Four years ago, he pivoted dramatically, taking on the role of Chief Information and Digital Officer of the United Kingdom’s Department for Work and Pensions (DWP), which is the largest public sector organization in the country. He has found a motivated workforce up for the challenge of digital transformation in order to enhance the services that the DWP offers. Moreover, he has seen great advantages to being a more mature company inasmuch as there is ample data to run diverse, mature analytics on data sets that span several decades. He has also found that the significant challenges and opportunities that he and his team have been tasked with tackling have been a magnet for talent that is up to the challenge. He indicates that the greatest joy he has taken from this experience has been the opportunity to impact 22 million British citizens’ lives.
Peter High: Could you describe the United Kingdom’s Department for Work and Pensions?
Mayank Prakash: The Department for Work and Pensions is one of the largest organizations in Western Europe, and it is the largest public-sector organization in the United Kingdom. The best way for me to describe the DWP is from the perspective of the 22 million people who drive the change. Everybody in the UK has come across our services in their lives as we touch all citizens. We support children when their parents are separating to ensure that they have a better quality of life. We look after employed people who are of working age to make sure that they have fulfilling lives and that they are working. We look after disabled people to allow them to explore their potential. We look after retired people, who are typically living longer lives. We do all of this in an effort to produce better outcomes for them and for society.
High: Given the diverse array of people sho you deal with, ranging from millennials to older citizens of the United Kingdom, how do you think about the different personas or different experiences in which your citizenry wishes to interact with the DWP?
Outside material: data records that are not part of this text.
/-- Spill or fill a block: the copy between the physical block and the way that the write names, `BSY` for 512 cycles at 64 bytes a cycle,
and for a moved identity until the copy has crossed the mesh (R314, `OP` 1 and 2; R511). A spill withdraws the way from caching; its end
returns a filled block's way. -/
def State.sbtMove (s : State) (c : CoreId) (i : Nat) (w : Word) (spill : Bool) : State :=
  let e := vget (s.core c).ctl.sbt i
  let way := l2Key c (Word.bits w 8 4) 0
  let blk := Word.bits w 0 6 * 32768
  let s :=
    if spill then (s.modCore c fun x => x.withdrawWay (Word.bits w 8 4)).copyBlock (scratchKey c blk) way
    else (List.range 512).foldl (fun s j => s.markDirty c (blk + 64 * j)) (s.copyBlock way (scratchKey c blk))
  let s := s.setSbt c i (sbtWord (e.getLsbD 63) (e.getLsbD 62) true (Word.bits w 8 4) (Word.bits w 0 6))
  let s := s.usePorts c (s.clock c + 1) 64 [(blk, 32768)]
  let way := if s.xy c = s.vaultXY c then 0 else 9 + routeCost (s.xy c) (s.vaultXY c)
  s.after (512 + way) 0 .spillFillDone { EvArg.ofCore c with n := i, k := if spill then 1 else 0 }

/-- Discard a receive queue's values and return a credit for each (R446). -/
def State.flushPort (s : State) (c : CoreId) (t : Thr) (dir : Nat) : State :=
  match t with
  | .prim =>
    let n := (vget (s.prim c).portq dir).length
    (List.range n).foldl (fun s _ => s.returnCredit c t dir)
      (s.modPrim c fun p => { p with portq := vset p.portq dir [] })
  | .scav k =>
    let n := (vget (s.scav c k).portq dir).length
    (List.range n).foldl (fun s _ => s.returnCredit c t dir)
      (s.modScav c k fun p => { p with portq := vset p.portq dir [] })

/-- A write of `PORTQ` flushes the named queues (R446). -/
def State.writePortq (s : State) (c : CoreId) (t : Thr) (w : Word) : State :=
  (List.range 4).foldl (fun s d => if w.getLsbD (16 * d + 15) then s.flushPort c t d else s) s

/-- Fields of a word as a word. -/
def keepBits (w mask : Word) : Word := w &&& mask

/-- A change of `WP` by a write takes effect at the thread's next owned turn, in place of an operation (R31). -/
def State.setPendWp (s : State) (c : CoreId) (k : Fin 8) (w : Word) : State :=
  let s := s.dropItems fun i => i.what == .wpSwitch && i.arg.core == c && i.arg.thr == .scav k
  (s.modScav c k fun x => { x with pendWp := some w }).atTurn c k (s.clock c) 4 .wpSwitch

/-- A write of a control register takes effect: each register by its own rule; reserved bits are ignored (R45, R131). -/
def State.landCtl (s : State) (c : CoreId) (t : Thr) (n : Nat) (w : Word) : State :=
  if decide (0x040 ≤ n) && decide (n ≤ 0x047) then
    s.setPendWp c ⟨(n - 0x040) % 8, Nat.mod_lt _ (by decide)⟩ w
  else if decide (0x100 ≤ n) && decide (n ≤ 0x13F) then
    match Word.bits w 56 2 with
    | 0 => s.sbtMapTo c (n - 0x100) w
    | 1 => s.sbtMove c (n - 0x100) w true
    | _ => s.sbtMove c (n - 0x100) w false
  else if decide (0x140 ≤ n) && decide (n ≤ 0x15F) then
    s.modCtl c fun k =>
      if n % 2 = 0 then { k with prb := vset k.prb ((n - 0x140) / 2) (keepBits w 0x800001FF000001FF) }
      else { k with prp := vset k.prp ((n - 0x140) / 2) (keepBits w 0xFF) }
  else if decide (0x200 ≤ n) && decide (n ≤ 0x2C3) then
    if w.getLsbD 59 then s.after 0 2 .migrationRequest { EvArg.ofCore c with n := n - 0x200, k := 1 } else s
  else match n with
    | 0x001 => s.modPrim c fun p =>
        { p with wawseen := p.wawseen && !w.getLsbD 0, mxerr := p.mxerr && !w.getLsbD 1 }
    | 0x004 =>
      match t with
      | .prim => s.modPrim c fun p => { p with fpstat := w.setWidth 6 }
      | .scav k => s.modScav c k fun p => { p with fpstat := w.setWidth 6 }
    | 0x005 =>
      match t with
      | .prim => s.modPrim c fun p => { p with fpxen := w.setWidth 6 }
      | .scav k => s.modScav c k fun p => { p with fpxen := w.setWidth 6 }
    | 0x006 => s.modCtl c fun k => { k with qlimit := w.setWidth 32 }
    | 0x007 => s.modCtl c fun k => { k with felimit := w.setWidth 32 }
    | 0x008 => s.modCtl c fun k => { k with mirror := w.getLsbD 63, capbase := w.extractLsb' 12 9 }
    | 0x00A => s.writePortq c t w
    | 0x00B => s.modCtl c fun k => { k with oppReq := w.setWidth 3 }
    | 0x020 =>
      s.after 0 2 (if w.getLsbD 63 then .xwakeRefuse else .xwakeRetry) { EvArg.ofCore c with dw := keepBits w 0x00FFFFFFFFFF0000 }
    | 0x021 =>
      (s.modCtl c fun k => { k with svrb := keepBits w 0x80000000001FF00F }).after 0 2 .ringRecordWrite (EvArg.ofCore c)
    | 0x022 => (s.modCtl c fun k => { k with svHead := w.setWidth 16 }).after 0 2 .ringRecordWrite (EvArg.ofCore c)
    | 0x023 => s.modCtl c fun k => { k with svent := keepBits w 0xFFFFFFFFFFFFFFFC }
    | 0x024 => s.modCtl c fun k => { k with svHold := w.getLsbD 0 }
    | 0x025 => s.modCtl c fun k => { k with watcha := keepBits w 0xC0000000001FFFFF }
    | 0x026 => s.modCtl c fun k => { k with watchm := keepBits w 0x00000000001FFFFF }
    | _ => s

/-! ## Operations -/

/-- A privileged register, or a privileged write (R42). -/
def needsPriv (n : Nat) (write : Bool) : Bool :=
  match ctlAcc n with
  | some .pr => true
  | some .pw => write
  | _ => false

/-- `INFO` of an `ILLOP` at the operation in progress (R373). -/
def State.issWords (s : State) : Word := wordsInfo (s.core s.iss.core) s.iss.thr s.iss.waddr.toNat

/-- Read a control register (R131); `TSC` as the cycle of issue reads it (R133). -/
def execMfc (op : Op) (s : State) : Out :=
  perform op s fun s =>
    let n := op.x12.toNat
    if needsPriv n false && !s.privileged then s.raise codePROT 6 0 0
    else s.putS op 1 0 (if n = 0x002 then s.issueTsc else s.readCtl s.iss.core s.iss.thr n)

/-- Whether a number names a block-table entry with a spill or a fill in progress (R314). -/
def State.sbtBusy (s : State) (n : Nat) : Bool :=
  decide (0x100 ≤ n) && decide (n ≤ 0x13F) && (vget (s.core s.iss.core).ctl.sbt (n - 0x100)).getLsbD 61

/-- The rows of an `XCP2`: source, destination and length of each (R223). -/
def rowsOf (a b g : Word) : List (Nat × Nat × Nat) :=
  let len := Word.bits g 0 16
  if len = 0 then []
  else (List.range (Word.bits g 16 16)).map fun r =>
    ((b.toNat + 8 * Word.bits g 48 16 * r), (a.toNat + 8 * Word.bits g 32 16 * r), len)

/-- The local spans that an operation will still write: start and length (R222 to R226, R235, R238, R245, R254 to R262). -/
def Pend.owed (p : Pend) : List (Nat × Nat) :=
  let own := fun (l : List (Nat × Nat)) => l.filter fun q => decide (q.1 < 2 ^ 52)
  if p.performed && (p.kind == .xcp || p.kind == .xcp2 || p.kind == .xga || p.kind == .xsc || p.kind == .xkvg) then []
  else match p.kind with
  | .xcp => own [(p.a.toNat, p.c.toNat)]
  | .xcp2 => own ((rowsOf p.a p.b p.c).map fun r => (r.2.1, r.2.2))
  | .xga => [(p.a.toNat, Word.bits p.c 24 16 * 2 ^ (p.x12.toNat % 8))]
  | .xsc => if p.moves.isEmpty && decide (p.a.toNat < 2 ^ 52) then [(0, 2 ^ 21)] else own (p.moves.map fun m => (m.dst, m.len))
  | .xkvg => own (p.moves.map fun m => (m.dst, m.len))
  | .xcoll => [(p.a.toNat, Word.bits p.c 8 16 * 2 ^ p.esz.toNat)]
  | .ratom => if p.x12.getLsbD 4 then [] else [(p.c.toNat, 8)]
  | .rldf => [(p.c.toNat, 8)]
  | .launch => [(p.a.toNat + 0x38, 8)]
  | .kvmatch | .kvins => [(p.b.toNat, 8)]
  | .kvapp => [(p.c.toNat, 8 * p.b.toNat)]
  | .kvdem | .kvprom => [(p.c.toNat, 8)]
  | _ => []

/-- Whether an operation will still write a physical block, by the mapping of its issue (R220). -/
def Pend.writesBlock (p : Pend) (blk : Nat) : Bool :=
  p.owed.any fun q => q.2 != 0 && (List.range ((q.1 % 32768 + q.2 + 32767) / 32768)).any fun i =>
    (vget p.sbt (q.1 / 32768 + i)).toNat % 64 == blk

/-- Whether a spill must wait for an operation of a captured context that still writes its block (R382). -/
def State.spillHeld (s : State) (n : Nat) (w : Word) : Bool :=
  let x := s.core s.iss.core
  decide (0x100 ≤ n) && decide (n ≤ 0x13F) && Word.bits w 56 2 == 1 &&
    (x.qcp ++ x.qga ++ x.qco ++ x.qkv ++ x.inj).any fun p => p.prot && p.writesBlock (Word.bits w 0 6)

/-- Write a control register; a busy block-table entry holds the bundle (R314), as does a spill that must wait (R382). In flight with latency 1 on the primary (R131, R371), at once on a scavenger. -/
def execMtc (op : Op) (s : State) : Out :=
  perform op s fun s =>
    let n := op.x12.toNat
    let c := s.iss.core
    let x := s.srcS op.a op.la
    if needsPriv n true && !s.privileged then (State.oweBack s x.2).raise codePROT 6 0 0
    else
      if s.sbtBusy n || s.spillHeld n x.1 then s.block false s.qLimit codeQSTALL 7 else
      match s.mtcBad c n x.1 s.issWords with
      | some b => (State.oweBack s x.2).raise b.1 0 b.2 0
      | none =>
        match s.iss.thr with
        | .prim => x.2.fly { mkFlight s.iss.slot .ctl 0 false 1 false 0 (Word.toVec x.1) with creg := op.x12 }
        | .scav k => x.2.landCtl c (.scav k) n x.1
Prakash: We work with diversity on every dimension, ranging from age and gender to geographical footprint and social background. Like any large organization with a diverse footprint, we do not employ a one size fits all strategy, but instead, we use active segmentation of our customers to make sure we target our services to get the best impact. Additionally, we do not look at these customers as the cohorts. Instead, we ask ourselves what is the problem that we are trying to solve. The purpose is to work with people of working age to ensure that they are, in fact, working. That purpose leads to the need to get more people into work, which leads us to why some people may not be working. This leads to active segmentation and better delivery of targeted services.